-- ==== Sys2Proof/Machine/Hnet.lean ====
section
/-! DEFINITION. The Helm Net controller of a lane (R414 to R438): the matrix and its check, the copy of transmit buffers into port
records, received frames and their buffers, reference messages and global time, the synchronisation states, the two paths.
`me` is the lane's number; a port record goes out as a pair of a die number and the record. -/

namespace Sys2Proof.Machine

def Lane.updHn (L : Lane) (f : Hn → Hn) : Lane := { L with hn := f L.hn }

/-! ### The matrix (R414, R415, R418) -/

/-- One entry of the matrix. -/
structure MxEntry where
  start : Nat
  len : Nat
  bc : Nat
  rep : Nat
  kind : Nat
  buf : Nat
  tx : Bool
  nobuf : Bool
  deriving DecidableEq, Repr, Inhabited

def Lane.mx (L : Lane) (e : Nat) : MxEntry :=
  let a := (L.mxWord e 0).toNat
  let b := (L.mxWord e 1).toNat
  ⟨a % 1024, (a / 1024) % 1024, (a / 2 ^ 20) % 64, (a / 2 ^ 26) % 8, (a / 2 ^ 29) % 4, b % 64, b.testBit 6, b.testBit 7⟩

def Lane.mxCount (L : Lane) : Nat := L.fld R.HNET_MXCNT F.HNET_MXCNT_CNT
def Lane.mxexp (L : Lane) : Nat := L.fld R.HNET_CFG F.HNET_CFG_MXEXP
def Lane.nodeId (L : Lane) : Nat := L.fld R.HNET_CFG F.HNET_CFG_NODEID
def Lane.rkdly (L : Lane) : Nat := L.fld R.HNET_TIM F.HNET_TIM_RKDLY
def Lane.gmarg (L : Lane) : Nat := L.fld R.HNET_TIM F.HNET_TIM_GMARG
def Lane.rmask (L : Lane) : Nat := L.fld R.HNET_CFG F.HNET_CFG_RMASK

/-- Whether an entry occurs in a basic cycle with count `cyc`. -/
def MxEntry.inCycle (m : MxEntry) (cyc : Nat) : Bool := decide (cyc % 2 ^ m.rep = m.bc)

/-- Whether two entries overlap in some basic cycle. -/
def MxEntry.overlaps (x y : MxEntry) : Bool :=
  decide (x.bc % 2 ^ min x.rep y.rep = y.bc % 2 ^ min x.rep y.rep) && decide (x.start < y.start + y.len) && decide (y.start < x.start + x.len)

/-- Whether some pair of a list is related. -/
def anyPair {α : Type} (r : α → α → Bool) : List α → Bool
  | [] => false
  | x :: t => (t.any fun y => r x y) || anyPair r t

/-- The cause of a failed matrix check, 0 for none. -/
def Lane.mxCause (L : Lane) : Nat :=
  let n := L.mxCount
  let base := (L.rd R.HNET_MXBASE).toNat
  if n = 0 ∨ 128 < n ∨ base % 4 ≠ 0 ∨ base < 0x20000000 ∨ 0x20100000 < base + 8 * n then 1
  else
    let es := (List.range n).map L.mx
    let low := if L.rmask.testBit 0 then 0 else if L.rmask.testBit 1 then 1 else 2
    let refs := es.filter fun m => decide (m.kind = 3)
    let goodRef := match refs with
      | [m] => decide (m.start = 0 ∧ m.rep = 0 ∧ 8 * L.rkdly + 148 + L.gmarg ≤ m.len)
      | _ => false
    if es.any (fun m => decide (1000 < m.start + m.len) || decide (m.len = 0) || decide (L.mxexp < m.rep) || decide (2 ^ m.rep ≤ m.bc)) then 2
    else if anyPair MxEntry.overlaps es then 3
    else if !goodRef then 4
    else if es.any (fun m => decide (m.kind = 0 ∧ L.rmask ≠ 0) && m.tx && !m.nobuf
        && decide (m.len * 1600 < frameTime (dlcBytes (L.fld (R.HNET_BCFG m.buf) F.HNET_BCFG_DLC)) (rateOf low true) + 2 * L.gmarg * 1600)) then 5
    else if es.any (fun m => (m.tx || !m.nobuf) && (!L.on (R.HNET_BCFG m.buf) F.HNET_BCFG_EN
        || (m.tx && !L.on (R.HNET_BCFG m.buf) F.HNET_BCFG_DIR))) then 6
    else if L.rmask = 0 then 7
    else 0

/-! ### Time and states (R423 to R432) -/

def Lane.synst (L : Lane) : Nat := L.fld R.HNET_STAT F.HNET_STAT_SYNST
def Lane.isMaster (L : Lane) : Bool := L.on R.HNET_STAT F.HNET_STAT_ISMASTER
/-- The basic cycle in progress and the time within it. -/
def Lane.bcyc (L : Lane) : Nat := L.gt / 200000
def Lane.boff (L : Lane) : Nat := L.gt % 200000
def Lane.cycNow (L : Lane) : Nat := L.bcyc % 2 ^ L.mxexp

/-- A state entered (R430, R432). -/
def Lane.setSyn (L : Lane) (st : Nat) : Lane :=
  if L.synst = st then L
  else
    let L1 := (L.setF R.HNET_STAT F.HNET_STAT_SYNST st).raise R.HNET_EVT F.HNET_EVT_STCHG
    let L1 := if st = 5 then L1.raise R.HNET_EVT F.HNET_EVT_PASSEV else L1
    let L1 := L1.setF R.RKN_GT F.RKN_GT_GT_VALID (b2n (decide (st = 4 ∨ st = 5)))
    let L1 := if st = 4 ∨ st = 5 then L1 else L1.setF R.HNET_STAT F.HNET_STAT_ISMASTER 0
    L1.updHn fun h => { h with stAt := L.ticks, cold := false, ownSof := false, tx := h.tx && (decide (st = 4 ∨ st = 5)) }

/-- The waypoints on reckoner 13 that a backward step takes from before their compare value round to its other side: the step fires none
of them (R62). -/
def Lane.stepSkips (L : Lane) (g : Word) : Tab Wp :=
  (List.range 128).foldl (fun t w =>
    let c := L.rd (R.RKN_WP_CMP w)
    if L.fld (R.RKN_WP_CFG w) F.RKN_WP_CFG_RKN = 13 ∧ (w32 L.gt - c).toInt < 0 ∧ 0 ≤ (g - c).toInt then t.upd w fun x => { x with skip := true } else t)
    L.wp

/-- Reckoner 13 stepped (R61, R62): a step back beyond 0 wraps. -/
def Lane.stepGt (L : Lane) (d : Int) : Lane :=
  let g := (L.gt : Int) + d
  let g := if g < 0 then (g % 2 ^ 32).toNat else g.toNat
  let L1 := if d < 0 then { L.setF R.RKN_STAT ⟨13, 1⟩ 1 with wp := L.stepSkips (w32 g) } else L
  { L1 with gt := g, slewHelm := 0 }.raise R.RKN_GT F.RKN_GT_GT_STEP

/-- The back-off (R430): a random count from 1 to 16, a free value. -/
def Lane.backoff (L : Lane) (me : Nat) : Lane :=
  let r := L.takeFree me
  ((r.2.setSyn 6).raise R.HNET_EVT F.HNET_EVT_DUPID).updHn fun h => { h with boff := r.1.toNat % 16 + 1 }

/-- HNET_CTRL.EN has been set (R418, R430). -/
def Lane.hnEnable (L : Lane) : Lane :=
  let c := L.mxCause
  if c ≠ 0 then
    (((L.setF R.HNET_STAT F.HNET_STAT_MXERR 1).setF R.HNET_STAT F.HNET_STAT_MXCAUSE c).raise R.HNET_EVT F.HNET_EVT_CFGERR)
  else
    let L1 := (L.setF R.HNET_CTRL F.HNET_CTRL_ACTIVE 1).setF R.HNET_STAT F.HNET_STAT_MXERR 0
    let L1 := L1.updHn fun h => { (default : Hn) with seq := h.seq, sofTick := L.ticks, refTick := L.ticks }
    (L1.setF R.HNET_PATH F.HNET_PATH_ACT 0).setSyn 1

/-- The controller goes OFF (R48, R430). -/
def Lane.hnOff (L : Lane) : Lane :=
  ((L.setSyn 0).setF R.HNET_CTRL F.HNET_CTRL_ACTIVE 0).updHn fun h => { h with closing := false, tx := false }

/-- A stop that has waited for a frame boundary is complete; with EN set again meanwhile the controller starts afresh (R49), but for a stop of the
sleep sequence (R567). -/
def Lane.hnClosed (L : Lane) : Lane :=
  if L.on R.HNET_CTRL F.HNET_CTRL_EN && !L.on R.PWR_SLPST F.PWR_SLPST_RUN then L.hnOff.hnEnable else L.hnOff

/-! ### Port records (R410, R419, R420, R423) -/

/-- The window part of a record: TICK, WSTART in 625 ps units, for a window that starts `ahead` ticks from now, at die `n`, and in which
the guardian opens `gm` µs before the start (R410, R433). -/
def Lane.winAt (L : Lane) (n ahead gm : Nat) : Nat × Nat :=
  let open_ := L.ticks + ahead - gm * 200
  let k := (open_ - L.edg.pstart.at (dieKey n)) / 10000
  ((L.edg.pnum.at (dieKey n) + k) % 256, (L.ticks + ahead - (L.edg.pstart.at (dieKey n) + k * 10000)) * 8)

/-- A Helm Net record to both port fixes. -/
def Lane.hnRecs (L : Lane) (me tag ahead wlen : Nat) (arb : Bool) (f : Option (CanFrame × Bool)) : List (Nat × PortRec) :=
  [0, 1].map fun n =>
    let w := L.winAt n ahead (if arb then 0 else L.gmarg)
    let base := { (default : PortRec) with lane := me, port := 1, tag := tag, arb := arb, noframe := f.isNone, tick := w.1, wstart := w.2, wlen := wlen / 25, gm := L.gmarg }
    match f with
    | some (c, brs) => (n, { base with ident := c.ident, ide := c.ide, fdf := true, brs := brs, dlc := c.dlc, data := c.data })
    | none => (n, base)

/-- Port records put on the links of dies that have power. -/
def State.putRecs (s : State) (rs : List (Nat × PortRec)) : State :=
  rs.foldl (fun s p => s.onDie p.1 fun d => if d.on && decide (2 ≤ d.links.at p.2.lane) then { d with ptx := d.ptx ++ [(p.2.lane, p.2.words)] } else d) s

/-- A lane's action that hands over port records. -/
def State.laneRecs (s : State) (l : LaneId) (f : Lane → Lane × List (Nat × PortRec)) : State :=
  let r := f (s.lane l)
  (s.setLane l r.1).putRecs r.2

/-- The highest rate that this node and every node heard lately accept, as a code (R429). -/
def Lane.bestRate (L : Lane) : Nat :=
  let m := L.hn.masks.foldl (fun m e => if L.hn.mcyc ≤ e.2.2 + 8 then m &&& e.2.1 else m) L.rmask
  if m.testBit 2 then 2 else if m.testBit 1 then 1 else 0

/-- The identifier of the node's own reference message (R423). -/
def Lane.refIdent (L : Lane) : Nat :=
  let r := L.rd R.HNET_IDS
  if L.on R.HNET_CFG F.HNET_CFG_MODE then F.HNET_IDS_REFID.get r + 8 + L.nodeId
  else F.HNET_IDS_REFID.get r + L.fld R.HNET_CFG F.HNET_CFG_RANK

/-- A reference or cold-start frame for a global time (R423). -/
def Lane.refFrame (L : Lane) (cold : Bool) (tsof : Nat) : CanFrame :=
  let b1 := (tsof / 200000) % 2 ^ L.mxexp + 64 * b2n cold + 128 * L.fld R.HNET_CFG F.HNET_CFG_MODE
  let b2 := L.fld R.HNET_CFG F.HNET_CFG_RANK + 8 * L.nodeId
  let rate := match L.hn.rate with | some r => r | none => L.fld R.HNET_STAT F.HNET_STAT_RATE
  ⟨L.refIdent, false, 8, [BitVec.ofNat 8 (L.hn.seq.at 64 + 1), BitVec.ofNat 8 b1, BitVec.ofNat 8 b2, BitVec.ofNat 8 (L.mxexp + 8 * rate)]
    ++ leBytes 4 tsof⟩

-------

-- Work order --
From the records above, copy out the line with "if L.on R.HNET_CFG", the line with "def Lane.refFrame (L", and every line between them, word for word.

-- Finished exercise --
  if L.on R.HNET_CFG F.HNET_CFG_MODE then F.HNET_IDS_REFID.get r + 8 + L.nodeId
  else F.HNET_IDS_REFID.get r + L.fld R.HNET_CFG F.HNET_CFG_RANK

/-- A reference or cold-start frame for a global time (R423). -/
def Lane.refFrame (L : Lane) (cold : Bool) (tsof : Nat) : CanFrame :=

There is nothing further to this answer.